- _Your goal_:
The required output is the lines below from the line containing "R173 b). -/" to the line containing "def faultOf : CpuErr → FaultCode", inclusive, retyped exactly. No other lines belong in it.

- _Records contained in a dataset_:
----

-- ==== Sys2Proof/Machine/Flags.lean ====
section
/-!
DEFINITION. The flag rules: the NMI edge detector, the pause transition, the self-pause of the step modes, the quota
comparison, and the status bits a command or an event leaves.
-/
namespace Sys2Proof.Machine

/-- `QUOTA >= Q_DEN`, the source's `ppu_quota ≥ 1.0` (10_state R23). -/
def State.owesPpu (s : State) : Bool := decide (Config.qDen ≤ s.quota.toNat)

/-- NMI edge detect (41_interrupt_controller R157): a rising edge sets the latch; nothing here clears it. -/
def nmiSample (level : Bool) (s : State) : State :=
  { s with nmiLatch := s.nmiLatch || (level && !s.nmiPrev), nmiPrev := level }

/-- The new PAUSED of a request (43_pause R201). -/
def pausedAfter (kind : PauseKind) (old : Bool) : Bool :=
  match kind with
  | .toggle => !old
  | .pause => true
  | .unpause => false

/-- A completed frame pauses the scheduler under FrameStep (42_scheduler R173 b). -/
def State.pausesOnFrame (s : State) : Bool := decide (s.stepMode = .frameStep)

/-- A PPU cycle pauses the scheduler under CycleStep, and under ScanlineStep when the scanline changed (42_scheduler R173 e,
R188: "Only inequality is tested"). -/
def State.pausesOnCycle (s : State) (slBefore : BitVec 16) : Bool :=
  decide (s.stepMode = .cycleStep) || (decide (s.stepMode = .scanlineStep) && s.ppu.scanline != slBefore)

/-- The FAULT code of a CPU error (60_exceptions R301). -/
def faultOf : CpuErr → FaultCode
  | .unsupportedOpcode => .unsupportedOpcode
  | .busFault => .busFault

/-- A command's result (30_encoding R108). -/
def State.setCtl (s : State) (code : CtlStatus) : State := { s with ctlStatus := code }

/-- An illegal control word: "`CTL_STATUS <- ILLEGAL`, no other effect, `rdata = 0`" (30_encoding R109). -/
def illegalCtl (s : State) : State := { s with ctlStatus := .illegal, ctlRdata := 0 }

/-- A failed MAP_ADD that fails construction (40_bus R133). -/
def State.failConstruction (s : State) (code : CtlStatus) : State := { s with ctlStatus := code, consFail := true }

/-- A discarded event (44_events R233). -/
def discardEvent (s : State) : State := { s with evIllegal := true }

/-- "SPHASE ≠ IDLE or RUN.STARTED = 1": the configuration commands are BUSY (46_lifecycle R280-R282, 40_bus R133). -/
def State.busy (s : State) : Bool := s.sphase != SPhase.idle || s.started

end Sys2Proof.Machine
end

----

- _Result of the exercise_:
/-- A completed frame pauses the scheduler under FrameStep (42_scheduler R173 b). -/
def State.pausesOnFrame (s : State) : Bool := decide (s.stepMode = .frameStep)

/-- A PPU cycle pauses the scheduler under CycleStep, and under ScanlineStep when the scanline changed (42_scheduler R173 e,
R188: "Only inequality is tested"). -/
def State.pausesOnCycle (s : State) (slBefore : BitVec 16) : Bool :=
  decide (s.stepMode = .cycleStep) || (decide (s.stepMode = .scanlineStep) && s.ppu.scanline != slBefore)

/-- The FAULT code of a CPU error (60_exceptions R301). -/
def faultOf : CpuErr → FaultCode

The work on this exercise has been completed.